→ WHAT TO PRODUCE
Below are the records; count the lines that include the string "range" and give only that number.

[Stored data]
/-- Delivery of one FIFO entry to the directory. -/
def State.canDeliver (s : State) (c q : Nat) : State :=
  let g := s.canCtl c
  let n := Sparse.get (fun _ => 0) g.fifoCount q
  let mark (s : State) (b : Bool) : State :=
    s.setCanCtl c { s.canCtl c with fifoValid := Sparse.set (fun _ => false) (s.canCtl c).fifoValid q b }
  if s.canOn c && s.flag (canDirEn c q) && s.canLevel c q != 0 then
    let a := s.canFifoAt c q (s.fld (canRd c q))
    let dlc := s.pbits (a + 4) 0 4
    let id := s.pw a
    let s := s.canPutData c q 2 (Memory.bytes s.plain (a + 16) (dlcBytes dlc))
    let s := s.canPutStatus c q 3 id dlc n true
    mark (s.setFld (canRd c q) (s.fld (canRd c q) + 1)) true
  else if Sparse.get (fun _ => false) g.fifoValid q then
    let a := s.canFifoAt c q (s.fld (canRd c q) + 127)
    mark (s.canPutStatus c q 3 (s.pw a) (s.pbits (a + 4) 0 4) n false) false
  else s

/-- The controllers at output close, before the turn sets freeze: deliveries, groups, and LOST of a tick that has passed. -/
def State.canOutputClose (s : State) : State :=
  if !s.runs Vale.can then s
  else
    let s := s.each (List.range 8) fun t c => (t.canDeliver c 0).canDeliver c 1
    let s := s.each (s.groupsOf 0x0D) fun t g =>
      let w := t.sigSrcRef (g.2.headD 0)
      let c := bitsOf w 0 3
      let o := bitsOf w 3 6
      if 2 ≤ bitsOf w 13 2 then t
      else
        let sm := if (t.canObj c o).got then (t.canObj c o).sof else t.pw (t.grpOutAt g.1 + 4)
        t.putGrp g.1 (t.canGroupState c o) sm
    s.each (List.range 8) fun t c =>
      t.each ((t.canCtl c).objs.map fun (p : Nat × CanObj) => p.1) fun u o =>
        let v := u.canObj c o
        if v.got then u.setCanObj c o { v with got := false }
        else if v.lost then (u.setCanObj c o { v with lost := false }).canPutStatus c o 1 v.newId v.newDlc v.count false
        else u

/-! ## Transmission (R400 to R402) -/

/-- The entries bound to data words of a transmit object, with their word numbers. -/
def State.canBound (s : State) (c o : Nat) : List (Nat × Nat) :=
  ((s.boundTo 0x0D).filter fun i => bitsOf (s.sigOutRef i) 21 3 = c && bitsOf (s.sigOutRef i) 15 6 = o).map
    fun i => (i, bitsOf (s.sigOutRef i) 11 4)

/-- The object sends nothing: a bound output in RESET. -/
def State.canMute (s : State) (c o : Nat) : Bool := (s.canBound c o).any fun p => (s.driven p.1).isNone

/-- The sixteen data words of an object as its bound outputs drive them; a word that nothing is bound to holds 0. -/
def State.canWords (s : State) (c o : Nat) : List Word :=
  (List.range 16).map fun k =>
    match (s.canBound c o).find? fun p => p.2 = k with
    | some p => (s.driven p.1).getD 0
    | none => 0

/-- TXMODE and PERIOD. -/
def State.canMode (s : State) (c o : Nat) : Nat := bitsOf (s.canObjW c o 1) 3 2
def State.canPeriod (s : State) (c o : Nat) : Nat := bitsOf (s.canObjW c o 1) 16 16

/-- A classical object with a length code above 8 (R405). -/
def State.canBadDlc (s : State) (c o : Nat) : Bool := !bitOf (s.canObjW c o 0) 30 && 8 < bitsOf (s.canObjW c o 1) 5 4

/-- A transmit object at strobe arrival: it takes its words, and PERIODIC or CHANGE makes a frame pending. -/
def State.canTake (s : State) (c o : Nat) : State :=
  let v := s.canObj c o
  let w := s.canWords c o
  let per := s.canMode c o = 1 && s.canPeriod c o ≤ v.since + 1
  let chg := s.canMode c o = 2 && v.sent != some w
  let hist := if v.pend then v.taken else []
  let dues := if v.pend then v.due else []
  let v := { v with since := if per then 0 else if s.canMode c o = 1 then v.since + 1 else 0,
                    taken := w :: hist, due := per :: dues, pend := v.pend || per || chg }
  let s := s.setCanObj c o v
  if v.pend && s.canBadDlc c o then s.undef 405 else s

/-- The controllers at strobe arrival, after the outputs are taken; a standby makes no frame pending. -/
def State.canStrobe (s : State) : State :=
  if !s.runs Vale.can || s.pairHolds then s
  else
    s.each (List.range 8) fun t c =>
      if t.canOn c then t.each ((List.range 64).filter fun o => t.canTxObj c o) fun u o => u.canTake c o else t

/-- CAN_FRAME_SENT (R400): the frame carries the words taken when its transmission reached the arbitration field; a frame that
fell due since then is pending. After POWER_FAIL the frame in progress completes, and no other follows. -/
def execCanFrameSent (ctrl obj age : Nat) (s : State) : Res :=
  let v := s.canObj ctrl obj
  if s.can.off && v.ending then
    let g := s.canCtl ctrl
    .next (s.setCanCtl ctrl { g with objs := g.objs.map fun (q : Nat × CanObj) => (q.1, { q.2 with ending := false }) })
  else if !s.canOn ctrl || s.canBusOff ctrl || s.pairHolds || !s.canTxObj ctrl obj || !v.pend || s.canMute ctrl obj ||
      (bitOf (s.canObjW ctrl obj 0) 30 && !s.flag (CAN_CTL.FD_EN ctrl)) then .next s
  else
    let w := (v.taken.drop (min age (v.taken.length - 1))).headD (s.canWords ctrl obj)
    let w := if v.taken.isEmpty then s.canWords ctrl obj else w
    let dlc := bitsOf (s.canObjW ctrl obj 1) 5 4
    let bytes := (w.flatMap fun x => natBytes 4 x.toNat).take (dlcBytes dlc)
    let more := v.again || (v.due.take age).any fun b => b
    let s := s.setCanObj ctrl obj { v with pend := more, again := false, sent := some w, errRun := 0,
                                           taken := v.taken.take 1, due := [] }
    let g := s.canCtl ctrl
    let s := s.setCanCtl ctrl { g with ackRun := 0, sent := some (obj, s.canObjW ctrl obj 0, dlc, bytes) }
    let s := s.setFld (CAN_STAT.ALONE ctrl) 0
    .next ((s.setFld (CAN_STAT.TEC ctrl) (s.fld (CAN_STAT.TEC ctrl) - 1)).canState ctrl)

/-- SEND: CANc_TXCMD makes a frame of a transmit object pending. -/
def execCanSend (ctrl obj : Nat) (started : Bool) (s : State) : Res :=
  if 8 ≤ ctrl || 64 ≤ obj || !s.runs Vale.can || s.powerFail then .next s
  else
    let s := s.setFld (CAN_TXCMD.OBJ ctrl) obj
    if !s.canTxObj ctrl obj then .next (s.setFld (CAN_TXCMD.RESULT ctrl) 3)
    else if s.canBadDlc ctrl obj then (s.undef 405).done
    else
      let s := s.setFld (CAN_TXCMD.RESULT ctrl) 0
      .next (s.modCanObj ctrl obj fun v => if v.pend then { v with again := v.again || started } else { v with pend := true })

/-- CANCEL (R401). -/
def execCanCancel (ctrl obj : Nat) (tooLate : Bool) (s : State) : Res :=
  if 8 ≤ ctrl || 64 ≤ obj || !s.runs Vale.can || s.powerFail then .next s
  else
    let s := s.setFld (CAN_TXCMD.OBJ ctrl) obj
    if !s.canTxObj ctrl obj then .next (s.setFld (CAN_TXCMD.RESULT ctrl) 3)
    else if !(s.canObj ctrl obj).pend then .next (s.setFld (CAN_TXCMD.RESULT ctrl) 2)
    else if tooLate then .next (s.setFld (CAN_TXCMD.RESULT ctrl) 1)
    else .next ((s.setFld (CAN_TXCMD.RESULT ctrl) 0).modCanObj ctrl obj fun v => { v with pend := false, again := false })

/-! ## Errors (R403, R404) -/

/-- The controller enters bus-off. -/
def State.canEnterBusOff (s : State) (c : Nat) : State :=
  let s := (s.setFld (CAN_STAT.STATE c) 2).incFld (CAN_CNT.BUSOFF c)
  ((s.setFld (CAN_STAT.TEC c) s.freeNat).useFree).post 0x0D 1 true [c]

/-- ID_COLLISION and the end of a ONESHOT frame. -/
def State.canAttempt (s : State) (c o : Nat) (kind : CanErr) : State :=
  let v := s.canObj c o
  let n := if kind = .dataBit then v.errRun + 1 else 0
  let s := s.setCanObj c o { v with errRun := if n = 4 then 0 else n }
  let w := s.canObjW c o 0
  let s := if n = 4 then
      (((s.setFld (CAN_COLL.ID c) (bitsOf w 0 29)).setFld (CAN_COLL.IDE c) (bitsOf w 29 1)).setFld (CAN_COLL.SEEN c) 1).post
        0x0D 3 true [c, bitsOf w 0 30]
    else s
  s.canAttemptFails c o

/-- The run of ACK errors, and ALONE. -/
def State.canAckRun (s : State) (c : Nat) (kind : CanErr) : State :=
  let g := s.canCtl c
  let n := if kind = .ack then g.ackRun + 1 else 0
  let s := s.setCanCtl c { g with ackRun := n }
  if 16 ≤ n && !s.flag (CAN_STAT.ALONE c) then (s.setFld (CAN_STAT.ALONE c) 1).post 0x0D 4 true [c] else s

/-- CAN_ERROR: the counters rise; ACK errors never bring the controller to bus-off. -/
def execCanError (ctrl : Nat) (obj : Option Nat) (kind : CanErr) (tecUp recUp : Nat) (s : State) : Res :=
  if !s.canOn ctrl || s.canBusOff ctrl then .next s
  else
    let s := match obj with
      | some o => if s.canTxObj ctrl o && (s.canObj ctrl o).pend && !s.pairHolds then (s.canAttempt ctrl o kind).canAckRun ctrl kind else s
      | none => s
    let t0 := s.fld (CAN_STAT.TEC ctrl)
    let t := if kind = .ack && 128 ≤ t0 then t0 else t0 + tecUp
    let s := s.setFld (CAN_STAT.REC ctrl) (min 128 (s.fld (CAN_STAT.REC ctrl) + recUp))
    if 255 < t then .next (s.canEnterBusOff ctrl) else .next ((s.setFld (CAN_STAT.TEC ctrl) t).canState ctrl)

/-- BUS_OFF_RECOVERY: both counters are 0 again, and pending frames resume. -/
def execBusOffRecovery (ctrl : Nat) (s : State) : Res :=
  if !s.canOn ctrl || !s.canBusOff ctrl then .next s
  else
    let s := ((s.setFld (CAN_STAT.TEC ctrl) 0).setFld (CAN_STAT.REC ctrl) 0).setFld (CAN_STAT.STATE ctrl) 0
    .next (s.post 0x0D 2 true [ctrl])

/-- POWER_FAIL (R402): pending frames are cancelled, and the controllers leave the bus. -/
def State.canPowerFail (s : State) : State :=
  { s with can := { ctls := s.can.ctls.map fun (p : Nat × CanCtl) =>
      (p.1, { p.2 with objs := p.2.objs.map fun (q : Nat × CanObj) => (q.1, { q.2 with pend := false, again := false, ending := q.2.pend }) })
                    off := true } }

/-- Writing EN of a controller: STATE follows. -/
def State.canEnable (s : State) (c : Nat) (on : Bool) : State :=
  if on then (if s.fld (CAN_STAT.STATE c) = 3 then (s.setFld (CAN_STAT.STATE c) 0).canState c else s)
  else s.setFld (CAN_STAT.STATE c) 3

→ TASK OUTPUT
5